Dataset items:
◆ ◆ ◆
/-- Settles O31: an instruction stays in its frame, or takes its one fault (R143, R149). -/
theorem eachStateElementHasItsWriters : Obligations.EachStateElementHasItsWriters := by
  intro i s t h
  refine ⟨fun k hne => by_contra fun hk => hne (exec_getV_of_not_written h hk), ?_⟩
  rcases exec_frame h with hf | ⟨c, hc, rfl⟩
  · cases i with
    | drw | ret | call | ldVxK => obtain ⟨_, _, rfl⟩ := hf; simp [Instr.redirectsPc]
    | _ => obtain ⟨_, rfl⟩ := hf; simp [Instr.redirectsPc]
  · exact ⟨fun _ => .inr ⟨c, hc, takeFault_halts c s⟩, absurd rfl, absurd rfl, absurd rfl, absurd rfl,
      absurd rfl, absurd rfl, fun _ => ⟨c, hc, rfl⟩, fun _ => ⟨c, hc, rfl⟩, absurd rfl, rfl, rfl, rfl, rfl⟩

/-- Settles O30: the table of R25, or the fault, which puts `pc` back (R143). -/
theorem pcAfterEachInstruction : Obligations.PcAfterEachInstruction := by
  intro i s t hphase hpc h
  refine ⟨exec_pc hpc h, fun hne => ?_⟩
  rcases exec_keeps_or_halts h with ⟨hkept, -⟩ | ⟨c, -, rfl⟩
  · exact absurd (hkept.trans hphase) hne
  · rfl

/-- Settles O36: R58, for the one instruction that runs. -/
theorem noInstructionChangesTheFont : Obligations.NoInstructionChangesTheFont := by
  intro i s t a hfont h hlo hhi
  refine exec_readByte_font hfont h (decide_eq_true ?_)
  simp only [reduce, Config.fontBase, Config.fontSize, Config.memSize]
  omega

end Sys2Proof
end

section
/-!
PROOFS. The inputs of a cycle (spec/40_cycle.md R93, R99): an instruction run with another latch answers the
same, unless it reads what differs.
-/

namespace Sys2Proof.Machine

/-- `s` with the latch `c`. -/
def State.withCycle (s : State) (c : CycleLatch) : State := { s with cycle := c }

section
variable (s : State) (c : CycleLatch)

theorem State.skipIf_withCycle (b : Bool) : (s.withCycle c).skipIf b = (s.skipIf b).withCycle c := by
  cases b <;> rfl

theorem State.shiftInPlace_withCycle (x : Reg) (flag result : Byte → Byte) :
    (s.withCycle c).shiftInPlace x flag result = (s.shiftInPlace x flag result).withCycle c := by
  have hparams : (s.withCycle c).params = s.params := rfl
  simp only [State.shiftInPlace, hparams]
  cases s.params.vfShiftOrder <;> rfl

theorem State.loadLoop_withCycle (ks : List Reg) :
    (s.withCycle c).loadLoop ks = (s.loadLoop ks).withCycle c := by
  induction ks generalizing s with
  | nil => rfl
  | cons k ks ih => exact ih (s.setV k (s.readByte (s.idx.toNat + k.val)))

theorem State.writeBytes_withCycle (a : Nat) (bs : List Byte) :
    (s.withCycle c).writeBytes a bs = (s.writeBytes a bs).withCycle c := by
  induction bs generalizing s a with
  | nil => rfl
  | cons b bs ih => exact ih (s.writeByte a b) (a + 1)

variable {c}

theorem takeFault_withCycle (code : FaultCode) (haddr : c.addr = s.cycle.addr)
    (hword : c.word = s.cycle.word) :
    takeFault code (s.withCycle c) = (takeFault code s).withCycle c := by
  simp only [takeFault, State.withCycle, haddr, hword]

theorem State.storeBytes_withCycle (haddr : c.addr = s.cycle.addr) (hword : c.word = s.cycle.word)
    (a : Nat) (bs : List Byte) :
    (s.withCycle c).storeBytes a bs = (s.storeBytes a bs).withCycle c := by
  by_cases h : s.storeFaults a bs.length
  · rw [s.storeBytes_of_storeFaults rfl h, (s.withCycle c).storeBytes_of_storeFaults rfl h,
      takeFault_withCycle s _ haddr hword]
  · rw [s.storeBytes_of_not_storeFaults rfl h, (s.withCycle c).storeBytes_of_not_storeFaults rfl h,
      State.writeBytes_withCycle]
◆ ◆ ◆
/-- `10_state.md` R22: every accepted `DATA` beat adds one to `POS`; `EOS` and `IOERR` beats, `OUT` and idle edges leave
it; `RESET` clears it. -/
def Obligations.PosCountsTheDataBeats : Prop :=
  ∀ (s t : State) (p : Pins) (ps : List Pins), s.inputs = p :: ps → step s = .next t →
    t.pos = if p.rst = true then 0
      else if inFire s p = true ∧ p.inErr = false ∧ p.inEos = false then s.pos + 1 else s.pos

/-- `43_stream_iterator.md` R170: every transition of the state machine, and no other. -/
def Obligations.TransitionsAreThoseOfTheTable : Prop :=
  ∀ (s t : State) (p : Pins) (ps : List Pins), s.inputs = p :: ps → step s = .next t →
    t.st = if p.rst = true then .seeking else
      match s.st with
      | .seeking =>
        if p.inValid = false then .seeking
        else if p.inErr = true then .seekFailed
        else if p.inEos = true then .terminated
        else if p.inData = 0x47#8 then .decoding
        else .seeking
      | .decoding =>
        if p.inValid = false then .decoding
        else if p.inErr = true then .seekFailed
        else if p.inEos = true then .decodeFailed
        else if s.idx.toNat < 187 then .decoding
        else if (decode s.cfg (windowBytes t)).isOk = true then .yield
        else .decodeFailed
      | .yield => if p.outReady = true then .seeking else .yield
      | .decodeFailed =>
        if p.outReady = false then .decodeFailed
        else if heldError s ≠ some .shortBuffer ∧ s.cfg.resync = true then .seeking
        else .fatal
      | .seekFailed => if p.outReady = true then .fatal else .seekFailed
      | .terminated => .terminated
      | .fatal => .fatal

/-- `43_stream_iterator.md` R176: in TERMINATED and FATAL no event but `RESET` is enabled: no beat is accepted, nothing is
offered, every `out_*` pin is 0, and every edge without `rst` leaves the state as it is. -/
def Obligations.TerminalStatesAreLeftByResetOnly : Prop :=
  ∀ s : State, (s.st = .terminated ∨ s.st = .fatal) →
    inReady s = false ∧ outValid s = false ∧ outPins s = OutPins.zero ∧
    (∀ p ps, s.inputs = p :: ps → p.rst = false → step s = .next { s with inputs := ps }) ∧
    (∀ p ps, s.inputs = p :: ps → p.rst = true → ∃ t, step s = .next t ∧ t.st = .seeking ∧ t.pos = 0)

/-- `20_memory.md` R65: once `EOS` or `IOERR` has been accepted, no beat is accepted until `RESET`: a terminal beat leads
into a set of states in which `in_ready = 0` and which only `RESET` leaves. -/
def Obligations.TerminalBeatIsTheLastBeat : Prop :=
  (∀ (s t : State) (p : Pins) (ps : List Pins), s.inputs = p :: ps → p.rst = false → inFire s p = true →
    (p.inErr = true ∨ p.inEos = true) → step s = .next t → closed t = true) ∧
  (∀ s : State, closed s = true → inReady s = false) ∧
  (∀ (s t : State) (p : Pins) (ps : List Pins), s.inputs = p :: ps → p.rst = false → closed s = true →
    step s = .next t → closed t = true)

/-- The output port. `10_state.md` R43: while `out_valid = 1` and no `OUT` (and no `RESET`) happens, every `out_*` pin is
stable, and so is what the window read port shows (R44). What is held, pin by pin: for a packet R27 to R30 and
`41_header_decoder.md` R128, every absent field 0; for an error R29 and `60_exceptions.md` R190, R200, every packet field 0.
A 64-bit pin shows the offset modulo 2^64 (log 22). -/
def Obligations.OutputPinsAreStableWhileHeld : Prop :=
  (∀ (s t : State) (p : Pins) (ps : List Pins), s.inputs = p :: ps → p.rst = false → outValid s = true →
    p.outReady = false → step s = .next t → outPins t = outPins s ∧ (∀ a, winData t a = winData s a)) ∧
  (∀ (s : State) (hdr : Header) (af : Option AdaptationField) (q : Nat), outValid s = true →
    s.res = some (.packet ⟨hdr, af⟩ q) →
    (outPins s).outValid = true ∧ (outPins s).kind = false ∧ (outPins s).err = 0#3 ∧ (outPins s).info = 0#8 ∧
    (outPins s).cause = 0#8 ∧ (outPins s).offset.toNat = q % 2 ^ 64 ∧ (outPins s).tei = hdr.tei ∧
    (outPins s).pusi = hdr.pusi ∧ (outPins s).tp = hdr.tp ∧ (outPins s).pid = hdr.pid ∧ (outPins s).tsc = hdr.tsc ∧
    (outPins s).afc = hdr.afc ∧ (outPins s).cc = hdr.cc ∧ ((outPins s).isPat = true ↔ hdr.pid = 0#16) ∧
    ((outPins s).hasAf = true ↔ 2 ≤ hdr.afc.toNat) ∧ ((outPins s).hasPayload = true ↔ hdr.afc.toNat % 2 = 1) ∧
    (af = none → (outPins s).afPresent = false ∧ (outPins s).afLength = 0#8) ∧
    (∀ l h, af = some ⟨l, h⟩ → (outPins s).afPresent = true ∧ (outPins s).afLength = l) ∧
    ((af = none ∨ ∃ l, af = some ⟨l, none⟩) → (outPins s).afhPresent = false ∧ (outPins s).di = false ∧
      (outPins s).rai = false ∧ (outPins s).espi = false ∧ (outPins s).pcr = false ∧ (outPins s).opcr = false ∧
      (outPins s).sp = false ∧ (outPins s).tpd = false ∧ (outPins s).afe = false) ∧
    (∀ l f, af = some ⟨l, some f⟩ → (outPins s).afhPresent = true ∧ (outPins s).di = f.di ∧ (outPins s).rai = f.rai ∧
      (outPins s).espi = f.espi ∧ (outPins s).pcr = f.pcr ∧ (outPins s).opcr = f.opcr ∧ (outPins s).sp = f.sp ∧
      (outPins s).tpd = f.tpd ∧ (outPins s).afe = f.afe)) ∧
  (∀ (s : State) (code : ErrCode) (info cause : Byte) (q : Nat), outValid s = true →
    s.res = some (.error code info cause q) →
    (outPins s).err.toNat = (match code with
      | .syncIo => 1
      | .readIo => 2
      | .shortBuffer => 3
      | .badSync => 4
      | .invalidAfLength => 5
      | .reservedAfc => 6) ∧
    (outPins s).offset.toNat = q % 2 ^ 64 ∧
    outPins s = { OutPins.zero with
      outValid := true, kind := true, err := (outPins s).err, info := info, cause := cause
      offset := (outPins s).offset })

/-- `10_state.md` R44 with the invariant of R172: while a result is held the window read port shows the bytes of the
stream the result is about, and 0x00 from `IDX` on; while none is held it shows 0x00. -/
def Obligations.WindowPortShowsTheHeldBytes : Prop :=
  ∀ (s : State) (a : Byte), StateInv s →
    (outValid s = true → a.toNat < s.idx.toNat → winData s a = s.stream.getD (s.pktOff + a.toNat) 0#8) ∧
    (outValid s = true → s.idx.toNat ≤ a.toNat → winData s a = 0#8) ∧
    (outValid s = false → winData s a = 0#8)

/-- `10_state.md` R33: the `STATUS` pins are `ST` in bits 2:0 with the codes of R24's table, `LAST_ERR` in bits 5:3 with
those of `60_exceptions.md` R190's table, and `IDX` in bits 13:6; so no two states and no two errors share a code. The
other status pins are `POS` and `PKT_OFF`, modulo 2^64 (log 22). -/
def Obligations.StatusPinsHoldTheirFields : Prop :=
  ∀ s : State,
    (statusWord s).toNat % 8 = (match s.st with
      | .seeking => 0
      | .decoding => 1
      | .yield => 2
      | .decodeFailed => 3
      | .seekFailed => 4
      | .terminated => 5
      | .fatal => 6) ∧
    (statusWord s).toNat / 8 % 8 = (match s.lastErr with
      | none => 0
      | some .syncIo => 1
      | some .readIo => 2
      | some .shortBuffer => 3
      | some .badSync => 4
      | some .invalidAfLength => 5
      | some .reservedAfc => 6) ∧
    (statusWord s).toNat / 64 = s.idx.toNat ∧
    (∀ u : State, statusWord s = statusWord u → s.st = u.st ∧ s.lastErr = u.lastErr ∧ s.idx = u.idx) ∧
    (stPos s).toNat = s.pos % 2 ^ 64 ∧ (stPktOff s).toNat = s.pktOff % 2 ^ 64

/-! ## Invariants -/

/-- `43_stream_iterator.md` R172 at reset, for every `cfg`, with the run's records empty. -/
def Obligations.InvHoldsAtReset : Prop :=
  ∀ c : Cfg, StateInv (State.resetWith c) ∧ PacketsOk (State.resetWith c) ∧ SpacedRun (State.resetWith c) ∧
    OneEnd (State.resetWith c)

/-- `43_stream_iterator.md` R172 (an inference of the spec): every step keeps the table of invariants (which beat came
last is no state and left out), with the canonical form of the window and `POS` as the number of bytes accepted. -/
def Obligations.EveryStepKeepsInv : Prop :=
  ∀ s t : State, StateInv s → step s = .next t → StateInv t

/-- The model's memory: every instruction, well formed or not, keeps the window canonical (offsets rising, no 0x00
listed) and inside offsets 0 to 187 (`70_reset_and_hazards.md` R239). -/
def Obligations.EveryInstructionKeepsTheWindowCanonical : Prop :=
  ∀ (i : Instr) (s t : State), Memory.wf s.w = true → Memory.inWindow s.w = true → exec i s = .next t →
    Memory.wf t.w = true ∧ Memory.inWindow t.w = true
◆ ◆ ◆
### What is expected
Begin with the line above that has "(R143, R149). -/" and continue through the line that has "Obligations.PcAfterEachInstruction := by", setting each one down exactly. Stop there.

### Response to the task
/-- Settles O31: an instruction stays in its frame, or takes its one fault (R143, R149). -/
theorem eachStateElementHasItsWriters : Obligations.EachStateElementHasItsWriters := by
  intro i s t h
  refine ⟨fun k hne => by_contra fun hk => hne (exec_getV_of_not_written h hk), ?_⟩
  rcases exec_frame h with hf | ⟨c, hc, rfl⟩
  · cases i with
    | drw | ret | call | ldVxK => obtain ⟨_, _, rfl⟩ := hf; simp [Instr.redirectsPc]
    | _ => obtain ⟨_, rfl⟩ := hf; simp [Instr.redirectsPc]
  · exact ⟨fun _ => .inr ⟨c, hc, takeFault_halts c s⟩, absurd rfl, absurd rfl, absurd rfl, absurd rfl,
      absurd rfl, absurd rfl, fun _ => ⟨c, hc, rfl⟩, fun _ => ⟨c, hc, rfl⟩, absurd rfl, rfl, rfl, rfl, rfl⟩

/-- Settles O30: the table of R25, or the fault, which puts `pc` back (R143). -/
theorem pcAfterEachInstruction : Obligations.PcAfterEachInstruction := by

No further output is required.